En el expediente constaba que se había cerrado la sucursal de un Banco, que se enviaron soldados de refuerzo a la plaza de León, que la Oficina de Seguridad había mandado a sus sabuesos días antes a hacer toda clase de pesquisas. Señalaron a Somoza los lugares donde podía ir y asientos en que debía sentarse, emplazaron ametralladoras pesadas en los cuarteles, no se confiaron de los soldados acantonados en el destacamento de León y ordenaron que fueran sustituidos por la guardia personal de Somoza. El celo de los esbirros íntimos del Dictador llegó al colmo de que, según dijo a la Corte el propio comandante de la localidad: había echado a empujones, o mejor dicho a culatazos, a un cabo de apellido Obando, que vigilaba a la gente que se acercaba al presidente. El cabo conocía a todo el mundo en León... y quizá hubiera visto a Rigoberto López antes de los disparos.

El sistema cesarista de Somoza contribuyó a causar su muerte, porque desconfiaba hasta de los oficiales del Ejército que no vivían en las inmediaciones de su palacio; sabía que la distancia aleja del corazón del hombre el temor y hace que ya sin este, los ojos se abran a la verdad. Por eso cuando iba de viaje, llevaba sus propias escoltas, como también sus licores y sus cantineros. Nadie se acercaba a él sin que estos perros de presa pudieran antes olfatearlo.

Pero el error estuvo en que a Rigoberto López Pérez no lo conocían y por eso les resultó imposible levantarle la huella. Hombres fieles y conocedores del lugar, como el que capturó a su propio yerno, fueron apartados; militares como el comandante de la plaza en que ocurrió el atentado, fueron puestos a un lado por los científicos de los Somoza, que habían aprendido del F.B.I. la técnica de seguridad personal de un presidente, y la quisieron aplicar a la protección de un hombre que debía un centenar de vidas y haciendas.
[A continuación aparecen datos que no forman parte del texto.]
-- ==== Sys2Proof/Machine/Backbone.lean ====
section
/-!
DEFINITION. The backbone ports: frames and MACsec, the crossing protocol, peers, the discovery sink and gPTP (13_bus_roles.md R406 to R410; 14_endpoints_and_identity.md R417 to R422, R428; 17_security_and_logbook.md R491, R492; 02_crossings_and_landings.md R44).
-/
namespace Sys2Proof.Machine

/-! ## The ports -/

/-- Backbone port `n` runs and its link is up (R406, R508). -/
def bbLive (s : State) (n : Nat) : Bool := isRun s && domainOn s (57 + n) && (bbOf s n).en && (bbOf s n).link

/-- Counter `k` of backbone port `n` (R410). -/
def bumpBb (s : State) (n k : Nat) : State := modBb s n fun b => { b with cnt := bump b.cnt k }

/-- BACKBONE_LINK_CHANGE (R406): a port that runs follows its link, and with auto-negotiation its rate follows the PHY. -/
def execBackboneLinkChange (n : Fin 2) (up : Bool) (speed : BitVec 2) (s : State) : Host.Outcome State Fault Refusal :=
  .next <|
    if isRun s && domainOn s (57 + n.val) && (bbOf s n).en then
      let t := modBb s n fun b => { b with link := up, speed := if b.an then speed else b.rate }
      if (bbOf s n).link && !up then bumpBb t n 7 else t
    else s

/-! ## MACsec (R409, R491, R492) -/

/-- The MACsec registers of port `n`. -/
def macOfPort (s : State) (n : Nat) : MacPort := tGet s.sec.mac n {}

/-- The state with them changed. -/
def modMac (s : State) (n : Nat) (f : MacPort → MacPort) : State :=
  { s with sec := { s.sec with mac := tUpd s.sec.mac n {} f } }

/-- The key of an association that is enabled with a usable slot (R492). -/
def saKey (s : State) (a : MacSa) : Option (List Byte) :=
  let k := slotOf s a.slot.toNat
  if a.en && (k.kind == 4 || k.kind == 5) && maySlot s 0 a.slot.toNat then some k.material else none

/-- Big-endian bytes of an SCI. -/
def sciBytes (sci : BitVec 64) : List Byte := beBytes 8 sci.toNat

/-- `SL`: the length of short secured data. -/
def shortLen (n : Nat) : Nat := if n < 48 then n else 0

/-- The octets of a SecTAG with its EtherType. -/
def tagBytes (t : SecTag) : List Byte :=
  [0x88, 0xE5, BitVec.ofNat 8 (4 * t.tci.toNat + t.an.toNat), t.sl] ++ beBytes 4 t.pn.toNat
    ++ (if t.tci.getLsbD 3 then sciBytes t.sci else [])

/-- The addresses at the head of a frame. -/
def addrBytes (dst src : BitVec 48) : List Byte := beBytes 6 dst.toNat ++ beBytes 6 src.toNat

/-- The SCI of receive channel `c`. -/
def rxSci (m : MacPort) (c : Nat) : BitVec 64 := tGet m.rxSciHi c 0 ++ tGet m.rxSciLo c 0

/-- The enabled receive association whose SCI and AN match a tag: its number, 2 for each channel (R492). -/
def rxSa (m : MacPort) (t : SecTag) : Option (Nat × MacSa) :=
  ((List.range 8).map fun k => (k, tGet m.rx k {})).find? fun x => x.2.en && x.2.an == t.an && rxSci m (x.1 / 2) == t.sci

/-- The secured data in clear, if the frame validates; strict validation takes only data with E and C alike. -/
def openFrame (key : List Byte) (f : EthFrame) (t : SecTag) : Option (List Byte) :=
  let iv := sciBytes t.sci ++ beBytes 4 t.pn.toNat
  let aad := addrBytes f.dst f.src ++ tagBytes t
  let formOk := !t.tci.getLsbD 5 && t.tci.getLsbD 1 == t.tci.getLsbD 0 && t.sl.toNat == shortLen f.payload.length
  if !formOk then none
  else if t.tci.getLsbD 1 then
    if gcmTag key iv aad f.payload == f.icv then some (gcmCrypt key iv f.payload) else none
  else if gcmTag key iv (aad ++ f.payload) [] == f.icv then some f.payload
  else none

/-- The lowest acceptable PN after a frame that validated (R492). -/
def nextLpn (m : MacPort) (lpn pn : BitVec 32) : BitVec 32 :=
  BitVec.ofNat 32 (min (2 ^ 32 - 1) (max lpn.toNat (pn.toNat + 1 - m.replayWin.toNat)))

/-- A frame with a SecTAG is validated: the state after it, and the secured data in clear. -/
def validate (s : State) (n : Nat) (f : EthFrame) (t : SecTag) : State × Option (List Byte) :=
  let m := macOfPort s n
  let failed := (bumpBb s n 4, none)
  match rxSa m t with
  | none => failed
  | some (k, a) =>
    match saKey s a with
    | none => failed
    | some key =>
      if t.pn.toNat < a.pn.toNat then failed
      else
        match openFrame key f t with
        | none => failed
        | some l => (modMac s n fun m => { m with rx := tPut m.rx k { a with pn := nextLpn m a.pn t.pn } }, some l)

/-! ## BACKBONE_FRAME_RECEIVED (R407, R410, R418) -/

/-- The address of a part (R418). -/
def partAddress (part : Nat) : BitVec 48 := BitVec.ofNat 48 (0x024451000000 + part)

/-- Some reserved field of a crossing header is not 0 (R419). -/
def crossingReserved (w : Nat → Word) : Bool :=
  fieldOf (w 0) 26 6 != 0 || fieldOf (w 1) 6 2 != 0 || fieldOf (w 1) 14 2 != 0 || fieldOf (w 2) 14 18 != 0 || w 5 != 0

/-- A part ID at bit `lo` of a word. -/
def partAt (w : Word) (lo : Nat) : Fin 64 := Fin.ofNat 64 (w.toNat / 2 ^ lo)

/-- The header of a DATA frame in its 24 bytes. -/
def headerOf (l : List Byte) : CrossingHeader :=
  let w := wordAt l
  { version := (w 0).setWidth 16, first := (w 0).getLsbD 24, last := (w 0).getLsbD 25, srcPart := partAt (w 1) 0,
    dstPart := partAt (w 1) 8, seq := (w 1 >>> 16).setWidth 16, dstEid := (w 2).setWidth 14, msgLen := (w 3).setWidth 16,
    fragOff := (w 3 >>> 16).setWidth 16, ident := w 4, reserved := crossingReserved w }

/-- The payload of a fragment; a frame of the least size carries padding behind it (IEEE 802.3). -/
def fragmentData (h : CrossingHeader) (l : List Byte) : List Byte :=
  if l.length ≤ 22 then l.take (h.msgLen.toNat - h.fragOff.toNat) else l

/-- The crossing frame that follows EtherType 0x88B5, or none where it is short or its `TYPE` is reserved. -/
def crossingOf (l : List Byte) : Option CrossingFrame :=
  if l.length < 24 then none
  else
    match fieldOf (wordAt l 0) 16 8 with
    | 0x01 => some (.data (headerOf l) (fragmentData (headerOf l) (l.drop 24)))
    | 0x02 => some (.announce (partAt (wordAt l 1) 0)
        ((List.range (fieldOf (wordAt l 6) 0 4)).map fun k => leNat ((l.drop (28 + 2 * k)).take 2)))
    | _ => none

/-- The kind of a gPTP message, from its first octet, its flags and `logMessageInterval`; the device accepts Sync intervals from 31.25 ms to 1 s (R408, IEEE 802.1AS). -/
def gptpKind (type flags interval : Nat) : GptpKind :=
  match type % 16 with
  | 0x0 => if interval = 0 then .sync (flags / 2 % 2 == 1) 1000000000
      else if 0xFB ≤ interval then .sync (flags / 2 % 2 == 1) (1000000000 / 2 ^ (256 - interval)) else .other
  | 0x8 => .followUp
  | 0x2 => .pdelayReq
  | 0x3 => .pdelayResp
  | 0xA => .pdelayResp
  | _ => .other

/-- The gPTP message that follows EtherType 0x88F7, time-stamped with the port's receive latency (R406, R408). -/
def gptpOf (s : State) (n : Nat) (l : List Byte) : GptpFrame :=
  let b (k : Nat) : Nat := (l.getD k 0).toNat
  { domain := b 4, kind := gptpKind (b 0) (b 6) (b 33), seq := BitVec.ofNat 16 (beNat ((l.drop 30).take 2)),
    sender := BitVec.ofNat 80 (beNat ((l.drop 20).take 10)), stamp := s.tb.time + fieldOf (bbOf s n).lat 0 16 }

/-- A frame is for this part (R418). -/
def forUs (s : State) (dst : BitVec 48) : Bool := dst == partAddress s.ep.selfId.toNat || dst == BitVec.allOnes 48

/-- A frame in clear is routed by its EtherType: to the gPTP function, to the receive buffer of the crossing-protocol path, or dropped (R407, R418). -/
def routeFrame (s : State) (n : Nat) (dst : BitVec 48) (etype : Nat) (l : List Byte) : State :=
  if etype = 0x88F7 then modBb s n fun b => { b with gptp := b.gptp ++ [gptpOf s n l] }
  else if etype = 0x88B5 ∧ forUs s dst then
    match crossingOf l with
    | some f => bufferFrame s n f
    | none => bumpEp s 3
  else bumpBb s n 2

/-- Secured data in clear are routed by their EtherType, a VLAN tag before it being ignored (R418). -/
def routeSecured (s : State) (n : Nat) (dst : BitVec 48) (l : List Byte) : State :=
  if beNat (l.take 2) = 0x8100 then routeFrame s n dst (beNat ((l.drop 4).take 2)) (l.drop 6)
  else routeFrame s n dst (beNat (l.take 2)) (l.drop 2)

/-- A good frame. -/
def takeFrame (s : State) (n : Nat) (f : EthFrame) : State :=
  let s := bumpBb s n 0
  match (bbOf s n).macsec, f.tag with
  | true, some t =>
    let r := validate s n f t
    match r.2 with
    | some l => routeSecured r.1 n f.dst l
    | none => r.1
  | true, none => if f.etype = 0x88F7 then routeFrame s n f.dst f.etype.toNat f.payload else bumpBb s n 2
  | false, some _ => bumpBb s n 2
  | false, none => routeFrame s n f.dst f.etype.toNat f.payload

/-- The bytes of a frame, its FCS among them. -/
def frameLen (f : EthFrame) : Nat :=
  18 + (if f.vlan.isSome then 4 else 0) + f.payload.length
    + (match f.tag with | some t => 6 + (if t.tci.getLsbD 3 then 8 else 0) + f.icv.length | none => 0)

/-- A frame is longer than the port accepts (R406). -/
def oversize (s : State) (n : Nat) (f : EthFrame) : Bool := decide (1522 + (if (bbOf s n).macsec then 32 else 0) < frameLen f)

/-- BACKBONE_FRAME_RECEIVED (R406, R407). -/
def execBackboneFrameReceived (n : Fin 2) (f : EthFrame) (s : State) : Host.Outcome State Fault Refusal :=
  .next (if bbLive s n then (if f.good && !oversize s n f then conclude s (takeFrame s n f) else bumpBb s n 3) else s)

/-! ## Sending (R407, R409, R492) -/

/-- A frame is put on the wire of port `n`. -/
def putFrame (s : State) (n : Nat) (l : List Byte) : State :=
  bumpBb { s with out := { s.out with frames := s.out.frames ++ [(n, l)] } } n 1

/-- The selected transmit association. -/
def txSa (m : MacPort) : MacSa := tGet m.tx (if m.txsel then 1 else 0) {}

/-- The port can send a protected frame, or needs not to (R492). -/
def canSend (s : State) (n : Nat) : Bool :=
  let a := txSa (macOfPort s n)
  bbLive s n && (!(bbOf s n).macsec || ((saKey s a).isSome && a.pn != BitVec.allOnes 32))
No era la solución. Más que político, el caso de Somoza frente a todo su pueblo era personal, porque personalmente había perseguido y matado, sembrado la semilla de un desenlace que tenía irremediablemente que ser también personal... como fue el atentado que le costó la vida.

Si no se confiaba del Ejército, ¿cómo iba a confiar de su pueblo...?

Contra el designio de la Providencia, que por boca de Dios mismo escribió en las páginas del tiempo la sentencia: "el que a hierro mata, a hierro muere", no hay tecnicismos que valgan. En los pequeños detalles de la vida diaria que siempre rodean los acontecimientos trascendentales, está clara esa conclusión.

En el expediente de la Corte, ella se ordena en preguntas numeradas con minuciosidad sajona, y respuestas extraídas con una brutalidad primitiva, hija del temperamento indohispano, tantas veces cruel y despiadado.